<<<<
-- ==== Sys2Proof/Tests/Slice0.lean ====
section
/-! SUPPORT. The model's own tests: decoding of words written out bit by bit from `30_encoding.md` R65, the
well-formedness smoke tests, single steps from `95_test_vectors.md` section 3 (their ids are cited), and a
witness for every statement that has hypotheses. -/

namespace Sys2Proof.Tests

open Sys2Proof.Machine Sys2Proof.Safety

/-! Well-formedness: the one check there is, refused on assigned words and met on an unassigned one. -/

theorem test_wf_refuses_undef_of_nop : (Instr.undef 0xFFF0).wf = false := by decide
theorem test_wf_refuses_undef_of_halt_sentinel : (Instr.undef 0xFFFF).wf = false := by decide
theorem test_wf_refuses_undef_of_mov : (Instr.undef 0xF800).wf = false := by decide
theorem test_wf_accepts_undef_of_unassigned : (Instr.undef 0xFFF8).wf = true := by decide

/-! Decoding, one word of every constructor, fields written apart. -/

theorem test_decode_large_immediate : decode 0b000_1001000110100 = .ldi 0x1234 := by decide
theorem test_decode_memory :
    decode 0b10_0_0001_0010_00011 = .ld 1 2 0b00011 ∧ decode 0b10_1_0001_1101_11111 = .st 1 13 0b11111 := by decide
theorem test_decode_alu_register :
    decode 0b1100_000_0001_0_0010 = .addReg 1 2 ∧ decode 0b1100_001_0001_0_0010 = .subReg 1 2 ∧
    decode 0b1100_010_0001_0_0010 = .andReg 1 2 ∧ decode 0b1100_011_0001_0_0010 = .orReg 1 2 ∧
    decode 0b1100_100_0101_0_0110 = .xorReg 5 6 := by decide
theorem test_decode_alu_immediate :
    decode 0b1100_000_1111_1_0011 = .addImm 15 3 ∧ decode 0b1100_001_0011_1_0001 = .subImm 3 1 ∧
    decode 0b1100_010_0001_1_1111 = .andImm 1 15 ∧ decode 0b1100_011_0000_1_0101 = .orImm 0 5 ∧
    decode 0b1100_100_0010_1_1000 = .xorImm 2 8 := by decide
theorem test_decode_shift :
    decode 0b110100_00_0001_0100 = .sl 1 4 ∧ decode 0b110100_01_0010_1111 = .sr 2 15 ∧
    decode 0b110100_10_0011_0010 = .sra 3 2 ∧ decode 0b110100_11_0010_0001 = .ror 2 1 := by decide
theorem test_decode_branch :
    decode 0b1110_000_111111101 = .jz 0x1FD ∧ decode 0b1110_001_111111001 = .jnz 0x1F9 ∧
    decode 0b1110_010_000000101 = .jc 5 ∧ decode 0b1110_011_111111100 = .jnc 0x1FC ∧
    decode 0b1110_100_100000000 = .jn 0x100 ∧ decode 0b1110_101_011111111 = .jnn 0xFF ∧
    decode 0b1110_110_000000001 = .jo 1 ∧ decode 0b1110_111_111111111 = .jno 0x1FF := by decide
theorem test_decode_data_move :
    decode 0b111110_1110_1111_10 = .mov 14 15 2 ∧ decode 0b1111110_0100_11111 = .lsi 4 0x1F := by decide
theorem test_decode_flag :
    decode 0b1111111000_0_0_0001 = .set 1 ∧ decode 0b1111111000_0_1_1111 = .clr 15 ∧
    decode 0b1111111000_1_0_0001 = .set2 1 ∧ decode 0b1111111000_1_1_1111 = .clr2 15 := by decide
theorem test_decode_system :
    decode 0b1111111111110_000 = .nop ∧ decode 0b1111111111110_001 = .halt ∧
    decode 0b1111111111110_010 = .swi ∧ decode 0b1111111111110_011 = .reti ∧
    decode 0b1111111111111111 = .haltOnes := by decide
/-- The first and the last word of every range of R76. -/
theorem test_decode_unassigned :
    decode 0x2000 = .undef 0x2000 ∧ decode 0x7FFF = .undef 0x7FFF ∧ decode 0xCA00 = .undef 0xCA00 ∧
    decode 0xCFFF = .undef 0xCFFF ∧ decode 0xD400 = .undef 0xD400 ∧ decode 0xDFFF = .undef 0xDFFF ∧
    decode 0xF000 = .undef 0xF000 ∧ decode 0xF7FF = .undef 0xF7FF ∧ decode 0xFE40 = .undef 0xFE40 ∧
    decode 0xFFEF = .undef 0xFFEF ∧ decode 0xFFF4 = .undef 0xFFF4 ∧ decode 0xFFFE = .undef 0xFFFE := by decide
theorem test_table_word_decodes : decodeTableWord 16 0xC271 = some (.subImm 3 1) := by decide
theorem test_short_bytes_rejected :
    (match decodeBytes .little [0x34] with | .error .truncated => true | _ => false) = true := by decide
theorem test_table_has_its_rows : opcodeTable.length = 53 := by decide

/-! The assembler (`30_encoding.md` section 7 and R78). -/

theorem test_assemble_lower_case : assembleWord [] 0 "add" [.name "r0", .num 1] = .ok 0xC011 := by decide
theorem test_assemble_branch_to_label :
    assembleWord [("loop", 0x0006)] 0x000C "JNZ" [.name "loop"] = .ok 0xE3F9 := by decide
theorem test_assemble_unknown_register :
    assemble [] 0 "MOV" [.name "R16", .name "R0"] = .error (.unknownRegister (.name "R16")) := by decide
theorem test_assemble_unknown_instruction :
    assemble [] 0 "JMP" [.num 0] = .error (.unknownInstruction "JMP") := by decide

/-! Single steps. The start state is that of `95_test_vectors.md` section 0: reset, then pc at `0x0100`. -/

/-- The start state of the vectors. -/
def bench : State := State.reset.setPc 0x0100

/-- The start state on a big-endian host. -/
def bigBench : State := { bench with params := { Config.defaults with hostByteOrder := .big } }

/-- The word is at pc; one step reaches a state with the property. -/
def steps (s : State) (w : Word) (p : State → Bool) : Bool :=
  match step (s.memWrite s.pc w) with
  | .next t => p t
  | .fault _ => false
  | .refused _ => false
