-- ==== Sys2Proof/Decode.lean ====
section
/-! DEFINITION. Decoding and encoding, from spec/30_encoding.md: field extraction (R92), the decode procedure (R94), the opcode
table as masks and patterns (R96), and the encoder written from the formats (R91). Decoding is total and depends on the
opcode's bits only (R94). -/

namespace Sys2Proof

/-! ### Byte order (R62) -/

/-- The opcode of two consecutive bytes, first byte most significant (R62). -/
def wordOfBytes (hi lo : Byte) : Word := hi.setWidth 16 <<< 8 ||| lo.setWidth 16

/-- The byte at the lower address (R62). -/
def highByte (w : Word) : Byte := w.extractLsb' 8 8

/-- The byte at the higher address (R62). -/
def lowByte (w : Word) : Byte := w.extractLsb' 0 8

/-! ### Fields (R92) -/

/-- `op = opcode[15:12]`. -/
def fieldOp (w : Word) : BitVec 4 := w.extractLsb' 12 4

/-- `x = opcode[11:8]`, a register index. -/
def fieldX (w : Word) : Reg := (w.extractLsb' 8 4).toFin

/-- `y = opcode[7:4]`, a register index. -/
def fieldY (w : Word) : Reg := (w.extractLsb' 4 4).toFin

/-- `n = opcode[3:0]`. -/
def fieldN (w : Word) : BitVec 4 := w.extractLsb' 0 4

/-- `kk = fn = opcode[7:0]`. -/
def fieldKK (w : Word) : Byte := w.extractLsb' 0 8

/-- `nnn = opcode[11:0]`. -/
def fieldNNN (w : Word) : BitVec 12 := w.extractLsb' 0 12

/-! ### The decoder (R94) -/

/-- Why bytes are no instruction. -/
inductive DecodeError where
  /-- The opcode selects no row of R96 (R97). -/
  | illegalOpcode (w : Word)
  /-- Fewer than the two bytes of an instruction (R90). -/
  | truncated
  deriving DecidableEq, Repr

/-- Group 0 (R94 step 1): two fixed words, every other one is `JMP0`. -/
def decodeGroup0 (w : Word) : Instr :=
  if w = 0x00E0#16 then .cls
  else if w = 0x00EE#16 then .ret
  else .jmp0 (fieldNNN w)

/-- Group 8 (R94 step 4): selected by `n`. -/
def decodeGroup8 (w : Word) : Except DecodeError Instr :=
  let x := fieldX w
  let y := fieldY w
  let n := fieldN w
  if n = 0x0#4 then .ok (.ldReg x y)
  else if n = 0x1#4 then .ok (.orReg x y)
  else if n = 0x2#4 then .ok (.andReg x y)
  else if n = 0x3#4 then .ok (.xorReg x y)
  else if n = 0x4#4 then .ok (.addReg x y)
  else if n = 0x5#4 then .ok (.subReg x y)
  else if n = 0x6#4 then .ok (.shr x y)
  else if n = 0x7#4 then .ok (.subnReg x y)
  else if n = 0xE#4 then .ok (.shl x y)
  else .error (.illegalOpcode w)

/-- Group E (R94 step 5): selected by `fn`. -/
def decodeGroupE (w : Word) : Except DecodeError Instr :=
  let fn := fieldKK w
  if fn = 0x9E#8 then .ok (.skp (fieldX w))
  else if fn = 0xA1#8 then .ok (.sknp (fieldX w))
  else .error (.illegalOpcode w)

/-- Group F (R94 step 6): selected by `fn`. -/
def decodeGroupF (w : Word) : Except DecodeError Instr :=
  let x := fieldX w
  let fn := fieldKK w
  if fn = 0x07#8 then .ok (.ldVxDt x)
  else if fn = 0x0A#8 then .ok (.ldVxKey x)
  else if fn = 0x15#8 then .ok (.ldDtVx x)
  else if fn = 0x18#8 then .ok (.ldStVx x)
  else if fn = 0x1E#8 then .ok (.addI x)
  else if fn = 0x29#8 then .ok (.ldFont x)
  else if fn = 0x33#8 then .ok (.ldBcd x)
  else if fn = 0x55#8 then .ok (.storeRegs x)
  else if fn = 0x65#8 then .ok (.loadRegs x)
  else if fn = 0x75#8 then .ok (.saveFlags x)
  else if fn = 0x85#8 then .ok (.restoreFlags x)
  else .error (.illegalOpcode w)

/-- The decode procedure of R94: by the high nibble first, then as the group needs. -/
def decodeWord (w : Word) : Except DecodeError Instr :=
  let op := fieldOp w
  if op = 0x0#4 then .ok (decodeGroup0 w)
  else if op = 0x1#4 then .ok (.jmp (fieldNNN w))
  else if op = 0x2#4 then .ok (.call (fieldNNN w))
  else if op = 0x3#4 then .ok (.seImm (fieldX w) (fieldKK w))
  else if op = 0x4#4 then .ok (.sneImm (fieldX w) (fieldKK w))
  else if op = 0x5#4 then
    if fieldN w = 0x0#4 then .ok (.seReg (fieldX w) (fieldY w)) else .error (.illegalOpcode w)
  else if op = 0x6#4 then .ok (.ldImm (fieldX w) (fieldKK w))
  else if op = 0x7#4 then .ok (.addImm (fieldX w) (fieldKK w))
  else if op = 0x8#4 then decodeGroup8 w
  else if op = 0x9#4 then
    if fieldN w = 0x0#4 then .ok (.sneReg (fieldX w) (fieldY w)) else .error (.illegalOpcode w)
  else if op = 0xA#4 then .ok (.ldI (fieldNNN w))
  else if op = 0xB#4 then .ok (.jmpV0 (fieldNNN w))
  else if op = 0xC#4 then .ok (.rnd (fieldX w) (fieldKK w))
  else if op = 0xD#4 then .ok (.drw (fieldX w) (fieldY w) (fieldN w))
  else if op = 0xE#4 then decodeGroupE w
  else decodeGroupF w

/-- Decoding a byte stream: the instruction of the first two bytes and the bytes after it (R62, R90). -/
def decode : List Byte → Except DecodeError (Instr × List Byte)
  | hi :: lo :: rest =>
    match decodeWord (wordOfBytes hi lo) with
    | .ok i => .ok (i, rest)
    | .error e => .error e
  | [_] => .error .truncated
  | [] => .error .truncated

/-! ### The encoder (R91, R96) -/

/-- The four bits of a register field. -/
def regBits (x : Reg) : BitVec 4 := BitVec.ofFin (w := 4) x

/-- Format `NNN`: `op` in bits 15:12, `nnn` in bits 11:0. -/
def packNNN (op : BitVec 4) (nnn : BitVec 12) : Word := op.setWidth 16 <<< 12 ||| nnn.setWidth 16

/-- Formats `XKK` and `XFN`: `op` in bits 15:12, `x` in 11:8, `kk` or `fn` in 7:0. -/
def packXKK (op : BitVec 4) (x : Reg) (kk : Byte) : Word :=
  op.setWidth 16 <<< 12 ||| (regBits x).setWidth 16 <<< 8 ||| kk.setWidth 16

/-- Format `XYN`: `op` in bits 15:12, `x` in 11:8, `y` in 7:4, `n` in 3:0. -/
def packXYN (op : BitVec 4) (x y : Reg) (n : BitVec 4) : Word :=
  op.setWidth 16 <<< 12 ||| (regBits x).setWidth 16 <<< 8 ||| (regBits y).setWidth 16 <<< 4 ||| n.setWidth 16

/-- The opcode of an instruction: the formats of R91 with the fixed digits of R96's patterns. -/
def encode : Instr → Word
  | .cls => 0x00E0#16
  | .ret => 0x00EE#16
  | .jmp0 nnn => packNNN 0x0#4 nnn
  | .jmp nnn => packNNN 0x1#4 nnn
  | .call nnn => packNNN 0x2#4 nnn
  | .seImm x kk => packXKK 0x3#4 x kk
  | .sneImm x kk => packXKK 0x4#4 x kk
  | .seReg x y => packXYN 0x5#4 x y 0x0#4
  | .ldImm x kk => packXKK 0x6#4 x kk
  | .addImm x kk => packXKK 0x7#4 x kk
  | .ldReg x y => packXYN 0x8#4 x y 0x0#4
  | .orReg x y => packXYN 0x8#4 x y 0x1#4
  | .andReg x y => packXYN 0x8#4 x y 0x2#4
  | .xorReg x y => packXYN 0x8#4 x y 0x3#4
  | .addReg x y => packXYN 0x8#4 x y 0x4#4
  | .subReg x y => packXYN 0x8#4 x y 0x5#4
  | .shr x y => packXYN 0x8#4 x y 0x6#4
  | .subnReg x y => packXYN 0x8#4 x y 0x7#4
  | .shl x y => packXYN 0x8#4 x y 0xE#4
  | .sneReg x y => packXYN 0x9#4 x y 0x0#4
  | .ldI nnn => packNNN 0xA#4 nnn
  | .jmpV0 nnn => packNNN 0xB#4 nnn
  | .rnd x kk => packXKK 0xC#4 x kk
  | .drw x y n => packXYN 0xD#4 x y n
  | .skp x => packXKK 0xE#4 x 0x9E#8
  | .sknp x => packXKK 0xE#4 x 0xA1#8
  | .ldVxDt x => packXKK 0xF#4 x 0x07#8
  | .ldVxKey x => packXKK 0xF#4 x 0x0A#8
  | .ldDtVx x => packXKK 0xF#4 x 0x15#8
  | .ldStVx x => packXKK 0xF#4 x 0x18#8
  | .addI x => packXKK 0xF#4 x 0x1E#8
  | .ldFont x => packXKK 0xF#4 x 0x29#8
  | .ldBcd x => packXKK 0xF#4 x 0x33#8
  | .storeRegs x => packXKK 0xF#4 x 0x55#8
  | .loadRegs x => packXKK 0xF#4 x 0x65#8
  | .saveFlags x => packXKK 0xF#4 x 0x75#8
  | .restoreFlags x => packXKK 0xF#4 x 0x85#8

/-- The bytes of an instruction as memory holds them (R62, R90). -/
def encodeBytes (i : Instr) : List Byte := [highByte (encode i), lowByte (encode i)]

/-! ### The opcode table (R96) -/

/-- The row of R96 (1 to 37) an instruction stands in. -/
def rowOf : Instr → Nat
  | .cls => 1 | .ret => 2 | .jmp0 _ => 3 | .jmp _ => 4 | .call _ => 5
  | .seImm _ _ => 6 | .sneImm _ _ => 7 | .seReg _ _ => 8 | .ldImm _ _ => 9 | .addImm _ _ => 10
  | .ldReg _ _ => 11 | .orReg _ _ => 12 | .andReg _ _ => 13 | .xorReg _ _ => 14 | .addReg _ _ => 15
  | .subReg _ _ => 16 | .shr _ _ => 17 | .subnReg _ _ => 18 | .shl _ _ => 19 | .sneReg _ _ => 20
  | .ldI _ => 21 | .jmpV0 _ => 22 | .rnd _ _ => 23 | .drw _ _ _ => 24 | .skp _ => 25 | .sknp _ => 26
  | .ldVxDt _ => 27 | .ldVxKey _ => 28 | .ldDtVx _ => 29 | .ldStVx _ => 30 | .addI _ => 31
  | .ldFont _ => 32 | .ldBcd _ => 33 | .storeRegs _ => 34 | .loadRegs _ => 35 | .saveFlags _ => 36
  | .restoreFlags _ => 37

/-- The `mask` and `match` columns of R96, rows 1 to 37 in order. -/
def opcodeRows : List (Word × Word) :=
  [(0xFFFF#16, 0x00E0#16), (0xFFFF#16, 0x00EE#16), (0xF000#16, 0x0000#16), (0xF000#16, 0x1000#16), (0xF000#16, 0x2000#16),
   (0xF000#16, 0x3000#16), (0xF000#16, 0x4000#16), (0xF00F#16, 0x5000#16), (0xF000#16, 0x6000#16), (0xF000#16, 0x7000#16)] ++
  [(0xF00F#16, 0x8000#16), (0xF00F#16, 0x8001#16), (0xF00F#16, 0x8002#16), (0xF00F#16, 0x8003#16), (0xF00F#16, 0x8004#16),
   (0xF00F#16, 0x8005#16), (0xF00F#16, 0x8006#16), (0xF00F#16, 0x8007#16), (0xF00F#16, 0x800E#16), (0xF00F#16, 0x9000#16)] ++
  [(0xF000#16, 0xA000#16), (0xF000#16, 0xB000#16), (0xF000#16, 0xC000#16), (0xF000#16, 0xD000#16), (0xF0FF#16, 0xE09E#16),
   (0xF0FF#16, 0xE0A1#16), (0xF0FF#16, 0xF007#16), (0xF0FF#16, 0xF00A#16), (0xF0FF#16, 0xF015#16), (0xF0FF#16, 0xF018#16)] ++
  [(0xF0FF#16, 0xF01E#16), (0xF0FF#16, 0xF029#16), (0xF0FF#16, 0xF033#16), (0xF0FF#16, 0xF055#16), (0xF0FF#16, 0xF065#16),
   (0xF0FF#16, 0xF075#16), (0xF0FF#16, 0xF085#16)]

/-- An opcode selects a row when `opcode AND mask = match` (R96). -/
def rowMatches (w : Word) (row : Word × Word) : Bool := w &&& row.1 == row.2

/-- The row an opcode selects: the first that matches, so rows 1 and 2 win over row 3 (R96); `none` is illegal (R97). -/
def selectedRow (w : Word) : Option Nat := (opcodeRows.findIdx? (rowMatches w)).map (· + 1)

/-! ### The host's view -/

/-- The instruction the decoder reads from the instruction word whose bits are `w`, bit 0 the least significant bit of the
one 16-bit word (R90): the word is laid out big-endian (R62) and given to `decode`. -/
def decodeTableWord (nbits w : Nat) : Option Instr :=
  let word := BitVec.ofNat 16 (w % 2 ^ nbits)
  match decode [highByte word, lowByte word] with
  | .ok (i, _) => some i
  | .error _ => none

end Sys2Proof
end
>>>>
Exercise details - Copy all lines from the data above that contain the word "sneImm".

Answer for the task -
  else if op = 0x4#4 then .ok (.sneImm (fieldX w) (fieldKK w))
  | .sneImm x kk => packXKK 0x4#4 x kk
  | .seImm _ _ => 6 | .sneImm _ _ => 7 | .seReg _ _ => 8 | .ldImm _ _ => 9 | .addImm _ _ => 10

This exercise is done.